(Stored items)
________________________________________

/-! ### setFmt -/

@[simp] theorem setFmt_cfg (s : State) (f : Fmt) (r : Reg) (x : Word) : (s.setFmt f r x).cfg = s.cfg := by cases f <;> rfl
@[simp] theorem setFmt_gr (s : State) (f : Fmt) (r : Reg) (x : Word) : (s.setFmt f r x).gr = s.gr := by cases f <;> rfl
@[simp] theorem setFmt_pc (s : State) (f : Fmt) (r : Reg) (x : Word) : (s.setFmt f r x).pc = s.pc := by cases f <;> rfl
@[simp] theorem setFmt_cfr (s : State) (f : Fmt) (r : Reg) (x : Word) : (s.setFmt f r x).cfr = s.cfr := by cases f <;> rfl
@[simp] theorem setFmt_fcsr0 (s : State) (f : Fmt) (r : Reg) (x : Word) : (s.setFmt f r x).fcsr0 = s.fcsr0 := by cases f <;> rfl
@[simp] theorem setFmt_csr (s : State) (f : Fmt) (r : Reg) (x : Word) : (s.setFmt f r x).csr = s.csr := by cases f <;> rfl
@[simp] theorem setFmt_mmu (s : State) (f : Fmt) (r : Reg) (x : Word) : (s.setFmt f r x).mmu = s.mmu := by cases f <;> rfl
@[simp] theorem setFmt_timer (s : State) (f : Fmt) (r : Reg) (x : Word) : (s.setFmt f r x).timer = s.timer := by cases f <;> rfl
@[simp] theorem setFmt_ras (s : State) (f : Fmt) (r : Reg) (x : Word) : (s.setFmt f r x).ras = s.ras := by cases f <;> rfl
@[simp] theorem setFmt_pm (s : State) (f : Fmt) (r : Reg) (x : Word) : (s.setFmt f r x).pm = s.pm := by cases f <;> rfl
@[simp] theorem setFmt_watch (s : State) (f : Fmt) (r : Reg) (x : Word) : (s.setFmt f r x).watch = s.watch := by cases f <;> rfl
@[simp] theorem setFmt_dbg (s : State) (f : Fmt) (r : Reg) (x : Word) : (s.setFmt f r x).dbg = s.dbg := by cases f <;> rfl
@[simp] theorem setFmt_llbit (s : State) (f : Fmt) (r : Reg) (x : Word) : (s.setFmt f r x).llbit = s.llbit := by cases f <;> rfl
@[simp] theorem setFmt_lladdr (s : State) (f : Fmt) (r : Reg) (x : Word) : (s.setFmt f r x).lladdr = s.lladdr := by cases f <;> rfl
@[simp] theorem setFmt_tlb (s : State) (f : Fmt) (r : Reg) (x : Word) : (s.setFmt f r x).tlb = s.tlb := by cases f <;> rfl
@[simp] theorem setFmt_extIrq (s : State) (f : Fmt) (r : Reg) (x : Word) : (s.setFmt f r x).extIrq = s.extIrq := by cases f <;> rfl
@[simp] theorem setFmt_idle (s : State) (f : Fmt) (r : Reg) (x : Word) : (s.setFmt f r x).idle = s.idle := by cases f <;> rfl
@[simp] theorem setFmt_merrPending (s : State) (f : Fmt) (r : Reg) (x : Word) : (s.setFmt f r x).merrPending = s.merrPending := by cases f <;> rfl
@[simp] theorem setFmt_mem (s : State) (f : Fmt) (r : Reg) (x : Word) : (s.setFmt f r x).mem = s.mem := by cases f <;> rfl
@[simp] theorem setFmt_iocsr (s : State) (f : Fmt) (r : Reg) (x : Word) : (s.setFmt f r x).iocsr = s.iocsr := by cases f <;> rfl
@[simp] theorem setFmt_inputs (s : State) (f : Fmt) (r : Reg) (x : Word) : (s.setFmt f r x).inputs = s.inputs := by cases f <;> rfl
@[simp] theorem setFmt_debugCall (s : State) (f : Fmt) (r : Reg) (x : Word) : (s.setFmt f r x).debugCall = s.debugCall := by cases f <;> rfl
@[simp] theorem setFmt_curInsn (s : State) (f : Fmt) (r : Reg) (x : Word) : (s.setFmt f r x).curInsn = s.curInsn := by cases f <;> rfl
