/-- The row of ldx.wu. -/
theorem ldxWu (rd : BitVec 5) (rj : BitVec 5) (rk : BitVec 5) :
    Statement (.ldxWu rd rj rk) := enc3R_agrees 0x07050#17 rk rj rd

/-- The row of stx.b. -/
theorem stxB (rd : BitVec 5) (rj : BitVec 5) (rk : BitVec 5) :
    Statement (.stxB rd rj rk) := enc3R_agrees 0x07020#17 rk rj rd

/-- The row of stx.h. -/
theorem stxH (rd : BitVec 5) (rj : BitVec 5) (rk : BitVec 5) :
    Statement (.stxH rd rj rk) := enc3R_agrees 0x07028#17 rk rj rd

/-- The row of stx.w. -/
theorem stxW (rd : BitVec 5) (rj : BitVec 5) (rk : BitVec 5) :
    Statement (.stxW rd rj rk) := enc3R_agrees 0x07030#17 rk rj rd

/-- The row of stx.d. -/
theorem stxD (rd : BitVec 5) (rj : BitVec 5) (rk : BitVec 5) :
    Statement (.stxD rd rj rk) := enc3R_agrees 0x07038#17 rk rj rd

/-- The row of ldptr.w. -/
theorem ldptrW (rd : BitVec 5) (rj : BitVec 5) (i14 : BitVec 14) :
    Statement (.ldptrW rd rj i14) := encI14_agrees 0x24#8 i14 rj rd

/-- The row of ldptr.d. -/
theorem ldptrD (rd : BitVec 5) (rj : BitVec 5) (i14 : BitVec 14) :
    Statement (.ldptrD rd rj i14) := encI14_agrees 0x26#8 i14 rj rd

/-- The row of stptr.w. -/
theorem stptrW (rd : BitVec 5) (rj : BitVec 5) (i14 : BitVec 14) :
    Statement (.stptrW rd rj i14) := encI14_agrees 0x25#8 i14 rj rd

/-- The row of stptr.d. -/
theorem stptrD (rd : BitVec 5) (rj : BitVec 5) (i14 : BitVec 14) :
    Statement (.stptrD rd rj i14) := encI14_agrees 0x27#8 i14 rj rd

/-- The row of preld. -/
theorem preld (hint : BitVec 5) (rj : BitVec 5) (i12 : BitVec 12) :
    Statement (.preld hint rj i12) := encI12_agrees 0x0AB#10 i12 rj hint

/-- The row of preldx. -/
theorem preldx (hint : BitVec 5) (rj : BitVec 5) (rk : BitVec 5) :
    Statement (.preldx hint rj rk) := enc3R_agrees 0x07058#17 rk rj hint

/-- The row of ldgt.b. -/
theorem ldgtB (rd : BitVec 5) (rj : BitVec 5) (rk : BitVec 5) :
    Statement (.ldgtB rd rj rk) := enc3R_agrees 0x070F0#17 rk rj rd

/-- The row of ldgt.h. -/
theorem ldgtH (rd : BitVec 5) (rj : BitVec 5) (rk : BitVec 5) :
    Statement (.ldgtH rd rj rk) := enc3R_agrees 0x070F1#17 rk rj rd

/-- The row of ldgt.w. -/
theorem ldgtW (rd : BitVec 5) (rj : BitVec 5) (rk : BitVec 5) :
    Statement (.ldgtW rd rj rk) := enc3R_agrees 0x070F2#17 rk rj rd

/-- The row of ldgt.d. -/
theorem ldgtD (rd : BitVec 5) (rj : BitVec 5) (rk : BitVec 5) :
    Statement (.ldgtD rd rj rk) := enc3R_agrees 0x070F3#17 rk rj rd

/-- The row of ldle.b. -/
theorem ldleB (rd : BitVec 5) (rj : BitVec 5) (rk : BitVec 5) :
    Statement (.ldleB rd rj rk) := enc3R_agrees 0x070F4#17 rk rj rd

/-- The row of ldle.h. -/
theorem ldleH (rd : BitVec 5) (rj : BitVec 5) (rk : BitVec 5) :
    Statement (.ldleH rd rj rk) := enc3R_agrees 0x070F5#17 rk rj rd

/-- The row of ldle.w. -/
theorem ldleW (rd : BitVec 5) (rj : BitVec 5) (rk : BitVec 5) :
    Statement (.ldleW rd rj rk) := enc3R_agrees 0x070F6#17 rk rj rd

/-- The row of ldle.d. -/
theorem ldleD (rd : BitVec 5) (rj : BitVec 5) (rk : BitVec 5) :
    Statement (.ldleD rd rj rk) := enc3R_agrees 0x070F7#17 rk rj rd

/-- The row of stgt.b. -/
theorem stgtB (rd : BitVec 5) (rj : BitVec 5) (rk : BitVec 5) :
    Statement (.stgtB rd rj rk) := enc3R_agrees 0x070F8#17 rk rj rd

________________________________________

◆ **Your task**: Within the entries, find each line holding the string "stptrW". Reply with how many there are, as a number alone.

◆ **Exercise response**: 2